Problem to work on: In the material below, find each line holding the string "invalidForm" and copy it.
:::::
-- ==== Sys2Proof/Certificates/Slice0/Obligations.lean ====
section
/-! DEFINITION. The statements about the machine that are to be proved; what they rest on is said in OBLIGATIONS.json. -/

section Statements

open Sys2Proof Sys2Proof.Machine

/-! ## Encoding and the step -/

/-- Decoding the word of a well-formed instruction gives the instruction back: no bit of an encoding is dropped, and no
row of the opcode table hides another. -/
def Obligations.DecodeInvertsEncode : Prop :=
  ∀ i : Instr, i.wellFormed = true → encodeNat i < 2 ^ 32 ∧ decodeWord (encodeNat i) = .ok i

/-- Words written out from the encoding tables decode to the instructions they stand for. -/
def Obligations.TableWordsDecode : Prop :=
  decodeWord 0x7C642A14 = .ok (.addx 3 4 5 false false) ∧ decodeWord 0x8064FFFC = .ok (.lwz 3 4 0xFFFC) ∧
    decodeWord 0x4E800020 = .ok (.bclrx 20 0 false) ∧ decodeWord 0x7C78EAA6 = .ok (.mfspr 3 952) ∧
    decodeWord 0xFC2220FA = .ok (.fmaddx 1 2 4 3 false) ∧ decodeWord 0x7C60212D = .ok (.stwcx_rc 3 0 4) ∧
    decodeWord 0x7C0004AD = .ok .tlbsync_b31 ∧ decodeWord 0xE8030000 = .error .illegal ∧
    decodeWord 0x7C6F0026 = .error .reservedBits ∧ decodeWord 0x84630004 = .error .invalidForm

/-- At an instruction whose word fetch reads from memory, the step runs what the word decodes to, notes its completion for
the performance monitor, and takes the trace exception after it where it is traced. An instruction that takes no exception
and is not traced leaves what `exec` gives, with its address noted as the last completed one, and its operand's address where
it is a load or store. Wherever in MEM_MAP the pc lies, the step runs one word that fetch may read: memory's, or one the
location held before a store whose code-modification sequence is not complete, mixed byte by byte with what the store left
where the store is not atomic, and for the bytes in a device region anything, with the fetch recorded; a word without a row
takes the program exception, illegal type, one with reserved bits set and an invalid form are refused. -/
def Obligations.StepRunsDecodedInstruction : Prop :=
  (∀ (s : State) (i : Instr), s.AtInstruction → s.FetchesMemory → s.decoded = .ok i →
    step s = traceAfter s.msr i (noteCompletion i s.turn (exec i s.turn)) ∧
    ∀ t, exec i s.turn = .next t → t.taken = none → traced s.msr i = false →
      step s = .next { t with
        lastCompleted := some s.pc
        accesses := ((accessAddress i s).map (Sample.mk s.pc)).toList ++ t.accesses }) ∧
  ∀ s : State, s.AtInstruction → kindOf s.memMap s.pc 4 ≠ none →
    ∃ (w : Word) (n : Nat), s.MayFetch w ∧
      let u : State := { s.turn with
        draws := n
        busLog := if kindOf s.memMap s.pc 4 = some .device then .deviceRead s.pc 4 :: s.busLog else s.busLog }
      (∀ i, decodeWord w.toNat = .ok i → step s = traceAfter s.msr i (noteCompletion i u (exec i u))) ∧
      (decodeWord w.toNat = .error .illegal → step s = .next (takeException .program s.pc (bitMask 12) u)) ∧
      (decodeWord w.toNat = .error .reservedBits → step s = .refused .reservedBits) ∧
      (decodeWord w.toNat = .error .invalidForm → step s = .refused .invalidForm)

/-- A word in memory that is no row of the opcode table takes the program exception, illegal type; one with reserved bits set
and an invalid form are refused (the model's choice for the last two, the spec's D10). A fetch outside MEM_MAP is refused (the
spec's D6). -/
def Obligations.UndecodedWordsTrapOrStop : Prop :=
  ∀ s : State, s.AtInstruction →
    (s.FetchesMemory →
      (s.decoded = .error .illegal → step s = .next (takeException .program s.pc (bitMask 12) s.turn)) ∧
      (s.decoded = .error .reservedBits → step s = .refused .reservedBits) ∧
      (s.decoded = .error .invalidForm → step s = .refused .invalidForm)) ∧
    (kindOf s.memMap s.pc 4 = none → step s = .refused .outsideMemMap)
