-- ==== Sys2Proof/Laws/State.lean ====
section
/-! SUPPORT. One lemma per field per update of State, each true by unfolding, so that no later proof unfolds a record update; and the reads that an update leaves alone. -/

namespace Sys2Proof.Machine

variable (s : State)

/-! ### setR -/

@[simp] theorem State.setR_gpr (i : BitVec 5) (v : Word) : (s.setR i v).gpr = s.gpr.set i.toNat v := rfl
@[simp] theorem State.setR_fpr (i : BitVec 5) (v : Word) : (s.setR i v).fpr = s.fpr := rfl
@[simp] theorem State.setR_cr (i : BitVec 5) (v : Word) : (s.setR i v).cr = s.cr := rfl
@[simp] theorem State.setR_xer (i : BitVec 5) (v : Word) : (s.setR i v).xer = s.xer := rfl
@[simp] theorem State.setR_lr (i : BitVec 5) (v : Word) : (s.setR i v).lr = s.lr := rfl
@[simp] theorem State.setR_ctr (i : BitVec 5) (v : Word) : (s.setR i v).ctr = s.ctr := rfl
@[simp] theorem State.setR_pc (i : BitVec 5) (v : Word) : (s.setR i v).pc = s.pc := rfl
@[simp] theorem State.setR_fpscr (i : BitVec 5) (v : Word) : (s.setR i v).fpscr = s.fpscr := rfl
@[simp] theorem State.setR_msr (i : BitVec 5) (v : Word) : (s.setR i v).msr = s.msr := rfl
@[simp] theorem State.setR_srr0 (i : BitVec 5) (v : Word) : (s.setR i v).srr0 = s.srr0 := rfl
@[simp] theorem State.setR_srr1 (i : BitVec 5) (v : Word) : (s.setR i v).srr1 = s.srr1 := rfl
@[simp] theorem State.setR_dar (i : BitVec 5) (v : Word) : (s.setR i v).dar = s.dar := rfl
@[simp] theorem State.setR_dsisr (i : BitVec 5) (v : Word) : (s.setR i v).dsisr = s.dsisr := rfl
@[simp] theorem State.setR_sprg (i : BitVec 5) (v : Word) : (s.setR i v).sprg = s.sprg := rfl
@[simp] theorem State.setR_dec (i : BitVec 5) (v : Word) : (s.setR i v).dec = s.dec := rfl
@[simp] theorem State.setR_tb (i : BitVec 5) (v : Word) : (s.setR i v).tb = s.tb := rfl
@[simp] theorem State.setR_pvr (i : BitVec 5) (v : Word) : (s.setR i v).pvr = s.pvr := rfl
@[simp] theorem State.setR_pir (i : BitVec 5) (v : Word) : (s.setR i v).pir = s.pir := rfl
@[simp] theorem State.setR_hid0 (i : BitVec 5) (v : Word) : (s.setR i v).hid0 = s.hid0 := rfl
@[simp] theorem State.setR_iabr (i : BitVec 5) (v : Word) : (s.setR i v).iabr = s.iabr := rfl
@[simp] theorem State.setR_dabr (i : BitVec 5) (v : Word) : (s.setR i v).dabr = s.dabr := rfl
@[simp] theorem State.setR_ear (i : BitVec 5) (v : Word) : (s.setR i v).ear = s.ear := rfl
@[simp] theorem State.setR_sdr1 (i : BitVec 5) (v : Word) : (s.setR i v).sdr1 = s.sdr1 := rfl
@[simp] theorem State.setR_bat (i : BitVec 5) (v : Word) : (s.setR i v).bat = s.bat := rfl
@[simp] theorem State.setR_sr (i : BitVec 5) (v : Word) : (s.setR i v).sr = s.sr := rfl
@[simp] theorem State.setR_mmcr0 (i : BitVec 5) (v : Word) : (s.setR i v).mmcr0 = s.mmcr0 := rfl
@[simp] theorem State.setR_pmc1 (i : BitVec 5) (v : Word) : (s.setR i v).pmc1 = s.pmc1 := rfl
@[simp] theorem State.setR_pmc2 (i : BitVec 5) (v : Word) : (s.setR i v).pmc2 = s.pmc2 := rfl
@[simp] theorem State.setR_sia (i : BitVec 5) (v : Word) : (s.setR i v).sia = s.sia := rfl
@[simp] theorem State.setR_sda (i : BitVec 5) (v : Word) : (s.setR i v).sda = s.sda := rfl
@[simp] theorem State.setR_thresholdShadow (i : BitVec 5) (v : Word) : (s.setR i v).thresholdShadow = s.thresholdShadow := rfl
@[simp] theorem State.setR_marked (i : BitVec 5) (v : Word) : (s.setR i v).marked = s.marked := rfl
@[simp] theorem State.setR_reserve (i : BitVec 5) (v : Word) : (s.setR i v).reserve = s.reserve := rfl
@[simp] theorem State.setR_reserveAddr (i : BitVec 5) (v : Word) : (s.setR i v).reserveAddr = s.reserveAddr := rfl
@[simp] theorem State.setR_intPin (i : BitVec 5) (v : Word) : (s.setR i v).intPin = s.intPin := rfl
@[simp] theorem State.setR_smiPin (i : BitVec 5) (v : Word) : (s.setR i v).smiPin = s.smiPin := rfl
@[simp] theorem State.setR_tbenPin (i : BitVec 5) (v : Word) : (s.setR i v).tbenPin = s.tbenPin := rfl
@[simp] theorem State.setR_hresetPin (i : BitVec 5) (v : Word) : (s.setR i v).hresetPin = s.hresetPin := rfl
@[simp] theorem State.setR_decPending (i : BitVec 5) (v : Word) : (s.setR i v).decPending = s.decPending := rfl
@[simp] theorem State.setR_pmiPending (i : BitVec 5) (v : Word) : (s.setR i v).pmiPending = s.pmiPending := rfl
@[simp] theorem State.setR_pmSignaled (i : BitVec 5) (v : Word) : (s.setR i v).pmSignaled = s.pmSignaled := rfl
@[simp] theorem State.setR_everSignaled (i : BitVec 5) (v : Word) : (s.setR i v).everSignaled = s.everSignaled := rfl
@[simp] theorem State.setR_sresetPending (i : BitVec 5) (v : Word) : (s.setR i v).sresetPending = s.sresetPending := rfl
@[simp] theorem State.setR_machineChecks (i : BitVec 5) (v : Word) : (s.setR i v).machineChecks = s.machineChecks := rfl
@[simp] theorem State.setR_checkstop (i : BitVec 5) (v : Word) : (s.setR i v).checkstop = s.checkstop := rfl
@[simp] theorem State.setR_mem (i : BitVec 5) (v : Word) : (s.setR i v).mem = s.mem := rfl
@[simp] theorem State.setR_memMap (i : BitVec 5) (v : Word) : (s.setR i v).memMap = s.memMap := rfl
@[simp] theorem State.setR_stale (i : BitVec 5) (v : Word) : (s.setR i v).stale = s.stale := rfl
@[simp] theorem State.setR_tbRose (i : BitVec 5) (v : Word) : (s.setR i v).tbRose = s.tbRose := rfl
@[simp] theorem State.setR_lastCompleted (i : BitVec 5) (v : Word) : (s.setR i v).lastCompleted = s.lastCompleted := rfl
@[simp] theorem State.setR_accesses (i : BitVec 5) (v : Word) : (s.setR i v).accesses = s.accesses := rfl
@[simp] theorem State.setR_pmc1Cause (i : BitVec 5) (v : Word) : (s.setR i v).pmc1Cause = s.pmc1Cause := rfl
@[simp] theorem State.setR_pmc2Cause (i : BitVec 5) (v : Word) : (s.setR i v).pmc2Cause = s.pmc2Cause := rfl
@[simp] theorem State.setR_busLog (i : BitVec 5) (v : Word) : (s.setR i v).busLog = s.busLog := rfl
@[simp] theorem State.setR_draws (i : BitVec 5) (v : Word) : (s.setR i v).draws = s.draws := rfl
@[simp] theorem State.setR_schedule (i : BitVec 5) (v : Word) : (s.setR i v).schedule = s.schedule := rfl
@[simp] theorem State.setR_taken (i : BitVec 5) (v : Word) : (s.setR i v).taken = s.taken := rfl
@[simp] theorem State.setR_f (i : BitVec 5) (v : Word) (j : BitVec 5) : (s.setR i v).f j = s.f j := rfl
@[simp] theorem State.setR_byteAt (i : BitVec 5) (v : Word) (x : Word) : (s.setR i v).byteAt x = s.byteAt x := rfl
@[simp] theorem State.setR_crBit (i : BitVec 5) (v : Word) (j : BitVec 5) : (s.setR i v).crBit j = s.crBit j := rfl
@[simp] theorem State.setR_watched (i : BitVec 5) (v : Word) (st : Bool) (x : Word) (k : Nat) : (s.setR i v).watched st x k = s.watched st x k := rfl
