-- ==== Sys2Proof/Laws/PerInstr.lean ====
section
/-! SUPPORT. Facts proved for each instruction as syntax, one lemma per constructor. -/

namespace Sys2Proof.Laws

namespace EncodeFits

/-- The encoded word of an instruction fits 32 bits (30_encoding.md R120). -/
def Statement (i : Instr) : Prop := encodeNat i < 2 ^ 32

theorem addi (d a : BitVec 5) (simm : BitVec 16) : Statement (.addi d a simm) := by
  have := put_le d 10
  have := put_le a 15
  have := put_le simm 31
  simp only [Statement, encodeNat_addi, assemble_cons, assemble_nil]
  omega

theorem addis (d a : BitVec 5) (simm : BitVec 16) : Statement (.addis d a simm) := by
  have := put_le d 10
  have := put_le a 15
  have := put_le simm 31
  simp only [Statement, encodeNat_addis, assemble_cons, assemble_nil]
  omega

theorem addic (d a : BitVec 5) (simm : BitVec 16) : Statement (.addic d a simm) := by
  have := put_le d 10
  have := put_le a 15
  have := put_le simm 31
  simp only [Statement, encodeNat_addic, assemble_cons, assemble_nil]
  omega

theorem addic_rc (d a : BitVec 5) (simm : BitVec 16) : Statement (.addic_rc d a simm) := by
  have := put_le d 10
  have := put_le a 15
  have := put_le simm 31
  simp only [Statement, encodeNat_addic_rc, assemble_cons, assemble_nil]
  omega

theorem subfic (d a : BitVec 5) (simm : BitVec 16) : Statement (.subfic d a simm) := by
  have := put_le d 10
  have := put_le a 15
  have := put_le simm 31
  simp only [Statement, encodeNat_subfic, assemble_cons, assemble_nil]
  omega

theorem mulli (d a : BitVec 5) (simm : BitVec 16) : Statement (.mulli d a simm) := by
  have := put_le d 10
  have := put_le a 15
  have := put_le simm 31
  simp only [Statement, encodeNat_mulli, assemble_cons, assemble_nil]
  omega

theorem addx (d a b : BitVec 5) (oe rc : Bool) : Statement (.addx d a b oe rc) := by
  have := put_le d 10
  have := put_le a 15
  have := put_le b 20
  have := putFlag_le oe 21
  have := putFlag_le rc 31
  simp only [Statement, encodeNat_addx, assemble_cons, assemble_nil, putXo]
  omega

theorem addcx (d a b : BitVec 5) (oe rc : Bool) : Statement (.addcx d a b oe rc) := by
  have := put_le d 10
  have := put_le a 15
  have := put_le b 20
  have := putFlag_le oe 21
  have := putFlag_le rc 31
  simp only [Statement, encodeNat_addcx, assemble_cons, assemble_nil, putXo]
  omega

theorem addex (d a b : BitVec 5) (oe rc : Bool) : Statement (.addex d a b oe rc) := by
  have := put_le d 10
  have := put_le a 15
  have := put_le b 20
  have := putFlag_le oe 21
  have := putFlag_le rc 31
  simp only [Statement, encodeNat_addex, assemble_cons, assemble_nil, putXo]
  omega

theorem addmex (d a : BitVec 5) (oe rc : Bool) : Statement (.addmex d a oe rc) := by
  have := put_le d 10
  have := put_le a 15
  have := putFlag_le oe 21
  have := putFlag_le rc 31
  simp only [Statement, encodeNat_addmex, assemble_cons, assemble_nil, putXo]
  omega

theorem addzex (d a : BitVec 5) (oe rc : Bool) : Statement (.addzex d a oe rc) := by
  have := put_le d 10
  have := put_le a 15
  have := putFlag_le oe 21
  have := putFlag_le rc 31
  simp only [Statement, encodeNat_addzex, assemble_cons, assemble_nil, putXo]
  omega

theorem subfx (d a b : BitVec 5) (oe rc : Bool) : Statement (.subfx d a b oe rc) := by
  have := put_le d 10
  have := put_le a 15
  have := put_le b 20
  have := putFlag_le oe 21
  have := putFlag_le rc 31
  simp only [Statement, encodeNat_subfx, assemble_cons, assemble_nil, putXo]
  omega

theorem subfcx (d a b : BitVec 5) (oe rc : Bool) : Statement (.subfcx d a b oe rc) := by
  have := put_le d 10
  have := put_le a 15
  have := put_le b 20
  have := putFlag_le oe 21
  have := putFlag_le rc 31
  simp only [Statement, encodeNat_subfcx, assemble_cons, assemble_nil, putXo]
  omega

theorem subfex (d a b : BitVec 5) (oe rc : Bool) : Statement (.subfex d a b oe rc) := by
  have := put_le d 10
  have := put_le a 15
  have := put_le b 20
  have := putFlag_le oe 21
  have := putFlag_le rc 31
  simp only [Statement, encodeNat_subfex, assemble_cons, assemble_nil, putXo]
  omega

theorem subfmex (d a : BitVec 5) (oe rc : Bool) : Statement (.subfmex d a oe rc) := by
  have := put_le d 10
  have := put_le a 15
  have := putFlag_le oe 21
  have := putFlag_le rc 31
  simp only [Statement, encodeNat_subfmex, assemble_cons, assemble_nil, putXo]
  omega

theorem subfzex (d a : BitVec 5) (oe rc : Bool) : Statement (.subfzex d a oe rc) := by
  have := put_le d 10
  have := put_le a 15
  have := putFlag_le oe 21
  have := putFlag_le rc 31
  simp only [Statement, encodeNat_subfzex, assemble_cons, assemble_nil, putXo]
  omega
:::::
Solution to this problem:
    decodeWord 0x7C6F0026 = .error .reservedBits ∧ decodeWord 0x84630004 = .error .invalidForm
      (decodeWord w.toNat = .error .invalidForm → step s = .refused .invalidForm)
      (s.decoded = .error .invalidForm → step s = .refused .invalidForm)) ∧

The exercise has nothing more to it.